Friday, December 31, 2010

Balzac, “La Maison Nucingen” (1837)


This short novella reports an overheard conversation. The author and friends are quietly sitting in a private room at a restaurant, when the room next door fills up with four loud merry makers, easily overheard through the thin walls. The four turn out to be among the most cynical and malicious dandies in Paris, characters that all appear in other Balzac works.

They speak in a racy, allusive jargon, full of semi-private jokes and calumnies about friends and foes alike. Thanks to the reproduction of their dialogues, this is much more difficult than other Balzac works to fully comprehend.

Some notes:

1. Realistic fiction is basically about sex and money: who is sleeping (or not sleeping) with whom, and how did so-and-so get (or lose) his money. In this case, the big question is about money: how did Eugène de Rastignac, who we saw as penniless at the end of Père Goriot and is the most central character of the Comédie Humaine, become a wealthy man and a leader in French society?

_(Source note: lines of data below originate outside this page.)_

/-! ## Stream engines and tiers -/

/-- R224, R225, R232: the engine gives its next transfer the lowest free transfer slot under its stream's epoch, and
counts it, with the tiles it reads and the home that serves each (R194); a REDUCE fragment takes no slot. A request to a
weight server asks for consecutive tiles, each a transfer (R272). Locks of R226 are queued for first.
R208, R209, R225, R226, R228, R232, R529: a reply under the epoch of its transfer slot frees the slot and reaches the stream that waits for
it, unless another writer's lock holds one of its tiles; one for a stream that is gone frees the slot and counts as
stale; one after its deadline frees the slot and counts as stale and late; one under another epoch, or for a free slot,
only counts. A weight server answers with records alone. -/
def Obligations.EngineTransfersAndReplies : Prop :=
  (∀ (s0 : State) (k : ClusterId), s0.meshRuns k.val = true →
     let s := s0.queueWriters k
     let turn : Nat → State := fun n => s.modCluster k.val (fun c => { c with turn := n })
     (∀ (n : Nat) (m : Stream) (kind : XferKind) (t : Tier) (i : Nat),
       s.nextWork k = some (n, m, .inl (kind, t)) → s.freeXfer k = some i → (∀ j, kind ≠ .tile j) →
       let b : Xfer := { slot := n, epoch := (s.slotAt k.val n).epoch, kind := kind, tier := t, ctx := m.ctx,
                         core := m.core, slotB := m.slotB, bound := m.bound, want := s.wantOf m kind t,
                         reads := (s.readKeys m kind).map (fun key => (key, (s.tileOf key).moves)) }
       exec (.xferIssue k) s0 = .next ((((turn n).engineBump k.val 0 1).modCluster k.val (fun c => { c with
         xfers := tput {} c.xfers i { xferSlot c i with busy := some b } })).beginXfer k n m kind t)) ∧
     (∀ (n : Nat) (m : Stream) (i : Nat) (u : UnitId), s.nextWork k = some (n, m, .inl (.tile i, .port u)) →
       s.freeXfer k ≠ none → ∃ c : Nat, c ≤ 256 ∧ i + c ≤ Nat.max i m.desc.points ∧
         (∀ j, j < c → (m.desc.point (i + j)).1 = (m.desc.point i).1 + j) ∧
         exec (.xferIssue k) s0 = .next (((turn n).each (List.range c) (fun s j =>
           s.issueXfer k n m (.tile (i + j)) (.port u))).send m.ctx.val u (.wreq
             { job := (s.ctxOf m.ctx.val).job, node := s.nodeOf m.ctx.val, stream := m.number, object := m.object,
               version := m.version, first := BitVec.ofNat 32 (m.desc.point i).1, count := BitVec.ofNat 16 c,
               seq0 := BitVec.ofNat 48 i }))) ∧
     (∀ (n : Nat) (m : Stream) (idx : Nat) (f : Fin 32), s.nextWork k = some (n, m, .inr (idx, f)) →
       exec (.xferIssue k) s0 = .next ((turn n).sendFragment k n m idx f)) ∧
     (s.nextWork k = none → exec (.xferIssue k) s0 = .next s)) ∧
  (∀ (s : State) (k : ClusterId) (slot : Fin 512) (ep : BitVec 7) (reply : Reply), s.meshRuns k.val = true →
     let x := xferSlot (s.clusterOf k.val) slot.val
     let stale := s.engineBump k.val 5 1
     (x.busy = none → x.expired = none → exec (.xferReply k slot ep ⟨reply, none⟩) s = .next stale) ∧
     (∀ b : Xfer, x.busy = none → x.expired = some b → b.tier.isPort = false → exec (.xferReply k slot ep ⟨reply, none⟩) s = .next
       (if b.epoch = ep then (stale.freeXferSlot k slot.val none).countLate b.tier false else stale)) ∧
     (∀ b : Xfer, x.busy = some b → b.tier.isPort = true → exec (.xferReply k slot ep ⟨reply, none⟩) s = .next s) ∧
     (∀ (y : CtxId) (b : Fin 16) (t : W32), exec (.xferReply k slot ep ⟨reply, some (y, b, t)⟩) s =
       .next (s.pressFillReply y b.val t reply)) ∧
     ∀ b : Xfer, x.busy = some b → b.tier.isPort = false →
       let v := s.slotAt k.val b.slot
       (b.epoch ≠ ep → exec (.xferReply k slot ep ⟨reply, none⟩) s = .next stale) ∧
       (b.epoch = ep → v.epoch ≠ ep → exec (.xferReply k slot ep ⟨reply, none⟩) s = .next
         (((stale.freeXferSlot k slot.val none).endReads b).releaseLast k b.slot b.epoch b.core b.ctx b.slotB
           b.bound)) ∧
       (∀ m : Stream, b.epoch = ep → v.epoch = ep → v.stream = some m → s.readHeld k b m = true →
         exec (.xferReply k slot ep ⟨reply, none⟩) s = .next s) ∧
       (∀ (m : Stream) (h : Home), b.epoch = ep → v.epoch = ep → v.stream = some m → s.readHeld k b m = false →
         b.tier = .home h → (∀ g q, h = .hamper g q → (s.stackOf g.val).suspect = false ∧ s.stackReached g.val = true) →
         exec (.xferReply k slot ep ⟨.data, none⟩) s = .next
           (((s.freeXferSlot k slot.val none).endReads b).takeXfer k b m .none)))

/-- R208, R226, R232, R235, R236: the deadline of a request ends it, its transfer slot occupied until a late reply or a
reclaim, and marks its stream as timed out where
that still waits; that of a fill's tile, or of an installation's (log entry 36), ends it TIMEOUT; a free lock passes to the
writer that has waited longest; a cancelled stream's transfer is reclaimed
with a FAULT, and its slot held out until the hold ends. -/
def Obligations.DeadlinesLocksAndReclaim : Prop :=
  ∀ (s : State) (k : ClusterId) (slot : Fin 512) (h : W32),
    let x := xferSlot (s.clusterOf k.val) slot.val
    (∀ b : Xfer, x.busy = some b → s.meshRuns k.val = true →
      let v := s.slotAt k.val b.slot
      let freed := (s.freeXferSlot k slot.val (some b)).countLate b.tier true
      let record := ∃ q, b.kind = .grad q
      (record → exec (.requestDeadline k slot none) s = .next s) ∧
      (¬ record → v.epoch ≠ b.epoch → exec (.requestDeadline k slot none) s = .next
        ((freed.endReads b).releaseLast k b.slot b.epoch b.core b.ctx b.slotB b.bound).pump) ∧
      (∀ m : Stream, ¬ record → v.epoch = b.epoch → v.stream = some m → exec (.requestDeadline k slot none) s = .next
          (((freed.endReads b).markTimeout k b.slot).takeXfer k b m .bytes).pump) ∧
      xferSlot (freed.clusterOf k.val) slot.val = { x with busy := none, expired := some b } ∧
      (v.epoch ≠ b.epoch → ∃ t, exec (.cancelForced k slot) s = .next t ∧
        xferSlot (t.clusterOf k.val) slot.val = { busy := none, expired := none, heldOut := true } ∧
        ∀ d, d ≠ k.val → t.clusterOf d = s.clusterOf d)) ∧
    (x.busy = none → exec (.requestDeadline k slot none) s = .next s ∧
      (x.expired = none → exec (.cancelForced k slot) s = .next s)) ∧
    (∀ (y : CtxId) (b : Fin 16) (i : W32) (w : Install) (f : Fill), s.mode.works = true →
      ((s.ctxOf y.val).fills.find? (fun f => f.binding == b.val) = some f → s.fillWants y.val b.val i = true →
        (f.image = none → f.asks.pending i = true → exec (.requestDeadline k slot (some (y, some b, i))) s =
          .next (s.failFill y.val stTIMEOUT)) ∧
        (f.image ≠ none → exec (.requestDeadline k slot (some (y, some b, i))) s =
          .next ((s.countLate .press true).failFill y.val stTIMEOUT))) ∧
      (s.press.install = some w → w.ctx = y → s.installWants w i = true → w.asks.pending i = true →
        exec (.requestDeadline k slot (some (y, none, i))) s = .next (s.endInstall stTIMEOUT)) ∧
      (s.press.install = none → exec (.requestDeadline k slot (some (y, none, i))) s = .next s)) ∧
    (∃ t, exec (.reclaimHoldEnd k slot) s = .next t ∧ t = { s with clusters := t.clusters } ∧
      xferSlot (t.clusterOf k.val) slot.val = { x with heldOut := false }) ∧
    (tableWf {} s.tiles = true →
      (∃ t, exec (.writeLockGrant h) s = .next t ∧ t = { s with tiles := t.tiles } ∧
        ∀ key, let o := s.tileOf key
          t.tileOf key = if key % 2 ^ 32 = h.toNat ∧ o.lock = none ∧ o.lockQueue ≠ [] then
            { o with lock := o.lockQueue.head?, lockQueue := o.lockQueue.tail } else o) ∧
      ∃ t, exec (.oldHomeRelease h) s = .next t ∧ t = { s with tiles := t.tiles } ∧
        ∀ key, let o := s.tileOf key
          t.tileOf key = if key % 2 ^ 32 = h.toNat then
            { o with oldHomes := o.oldHomes.filter (fun e => e.reads != 0) } else o)

/-! ## The mesh -/

/-- R168, R169, R174, R175, R177, R179, R180: a RED packet enters the router next on its route, its source router first; one
that meets its slot there is added into it; one that meets none claims the lowest free slot, or goes on, with BYPASS where
none is free; a failed HCHECK, or a removed destination, discards it; a slot whose count reaches its total emits its sum.
Where the route is not clear, the router that the packet leaves counts the detour. A packet that is no packet is refused. -/
def Obligations.TubsAddAndEmit : Prop :=
  ∀ (s : State) (k : ClusterId) (p : RedPacket) (n : Fin 64) (hold free : Bool) (i : Nat) (f : Flight),
    (p.wf = false → exec (.tubArrival k p hold free) s = .fault .illFormed) ∧
    (p.wf = true → s.meshRuns k.val = true → s.routerDead k.val = false →
      s.findFlight (fun f => s.onward f == { p with hcheckOk := true } && s.hops f k.val) = some (i, f) →
      let u := if p.detour = true ∧ f.packet.detour = false then s.routerBump f.router 5 1 else s
      let there := s.routerDead (clusterAt (p.dest.toNat % 64) (p.dest.toNat / 64)) = false
      (p.hcheckOk = false ∨ ¬ there → exec (.tubArrival k p hold free) s = .next ((u.endFlight i).routerBump k.val 6 1)) ∧
      (p.hcheckOk = true → there → (p.bypass = true ∨ p.notub = true → exec (.tubArrival k p hold free) s =
          .next (u.moveFlight i p k)) ∧
        (p.bypass = false → p.notub = false → p.detour = false →
          let c := s.clusterOf k
          let mine : Nat → Bool := fun n => match c.tub n with | some t => t.key == RedPacket_key p | none => false
          (∀ j t, (List.range 64).find? mine = some j → c.tub j = some t → t.total = p.total →
            exec (.tubArrival k p hold true) s =
              .next (((s.endFlight i).putTub k.val j (some (t.add p))).routerBump k.val 1 1)) ∧
          (∀ j t, (List.range 64).find? mine = some j → c.tub j = some t → t.total ≠ p.total →
            exec (.tubArrival k p hold free) s =
              .next ((s.moveFlight i { p with bypass := true } k).routerBump k.val 2 1)) ∧
          ((List.range 64).find? mine = none →
            (hold = true → (s.ctxOf p.ctx.val).tubHold = 0 → exec (.tubArrival k p hold free) s = .next (s.moveFlight i p k)) ∧
            (hold = false →
              (∀ j, (List.range 64).find? (fun j => (c.tub j).isNone) = some j → exec (.tubArrival k p hold free) s =
                .next (((s.endFlight i).putTub k.val j (some (TubSlot.claim p))).routerBump k.val 0 1)) ∧
              ((List.range 64).find? (fun j => (c.tub j).isNone) = none → exec (.tubArrival k p hold free) s =
                .next ((s.moveFlight i { p with bypass := true } k).routerBump k.val 2 1))))))) ∧
    (∀ t : TubSlot, (s.clusterOf k.val).tub n.val = some t → s.meshRuns k.val = true → t.count = t.total →
      let s' := s.putTub k.val n.val none
      exec (.tubEmit k n hold free) s = .next { s' with mesh := s'.mesh ++ [Flight.mk (t.packet k.val) (some k)] })

/-- R168: along a clear route a packet enters first its source router, then the next one along x until it is in the column of
its destination, and then along y; two packets between the same routers keep their order. -/
def Obligations.DimensionOrder : Prop :=
  (∀ (s : State) (p : RedPacket) (k : ClusterId), s.hops ⟨p, none⟩ k.val = true ↔ p.src = routerAddr k.val) ∧
  (∀ (s : State) (p : RedPacket) (h k : ClusterId) (x y u v : Nat), s.detours p h.val = false →
    posOf h.val = (x, y) → posOf k.val = (u, v) →
    let dx := p.dest.toNat % 64
    let dy := p.dest.toNat / 64
    (s.hops ⟨p, some h⟩ k.val = true ↔
      (x < dx ∧ u = x + 1 ∧ v = y) ∨ (dx < x ∧ u + 1 = x ∧ v = y) ∨
      (x = dx ∧ y < dy ∧ u = x ∧ v = y + 1) ∨ (x = dx ∧ dy < y ∧ u = x ∧ v + 1 = y))) ∧
  ∀ (s : State) (i j : Nat) (e f : Flight) (at_ : Flight → Bool), s.mesh[i]? = some e → s.mesh[j]? = some f → i < j →
    e.packet.src = f.packet.src → e.packet.dest = f.packet.dest → e.packet.detour = false → f.packet.detour = false →
    s.findFlight at_ = some (j, f) → e.left < f.left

2. As relevant today as in the time of Louis-Philippe, the answer is – through insider trading. The narrative details the machinations of the Baron de Nucigen, the Alsatian banker and husband of Delphine, who is Rastignac’s lover and the daughter of Goriot. Worse than with modern-day financial skullduggery, getting my brain around the actual machinery of 19th century French speculation is near impossible.

3. The narrative technique is very unusual. The four young dandies constantly tease, joke, and digress. The main thread, Rastignac’s fortune, gets lost constantly, so much so that the other characters keep expressing their frustration with Bixiou, the principal source of the secret in question, The rather simple story of Nucigen using Rastignac to pull off the sharp deal and rewarding him for his help is eclipsed by the story of the marriage of one of the big losers from the stock swindle.

4. Balzac, himself a serial failure in terms of financial schemes, is bitterly cynical about the unpunished criminality of the financial system:
prenez cinq mille francs dans mon secrétaire, vous allez au Bagne. Mais avec le piment d’un gain à faire habilement mis dans la gueule de mille boursiers, vous les forcez à prendre les rentes de je ne sais quelle république ou monarchie en faillite, émises … pour payer les intérêts de ces mêmes rentes : personne ne peut se plaindre. Voilà les vrais principes de l’âge d’or où nous vivons !

Take five thousand francs from my desk, you’ll go to jail. But if you cleverly feed a thousand investors with the spicy prospect of a big gain, you force them to take the bonds of some republic or monarchy or other in bankruptcy, issued … to pay off the interest on these very bonds: nobody can complain. These are the true principles of the golden age in which we live.
Add the word “derivatives”, and it sounds so 21st century.

2 comments:

  1. Hello

    Are the Balzac lines quoted above from this novella or elsewhere?

    "Take five thousand francs from my desk, you’ll go to jail. But if you cleverly feed a thousand investors with the spicy prospect of a big gain, you force them to take the bonds of some republic or monarchy or other in bankruptcy, issued … to pay off the interest on these very bonds: nobody can complain. These are the true principles of the golden age in which we live."

    Thanks.

    richard cambridge forecast group

    cambridgeforecast@post.harvard.edu

    ReplyDelete
  2. Is Nucingen clearly Jewish in this novella as well as in other Balzac works?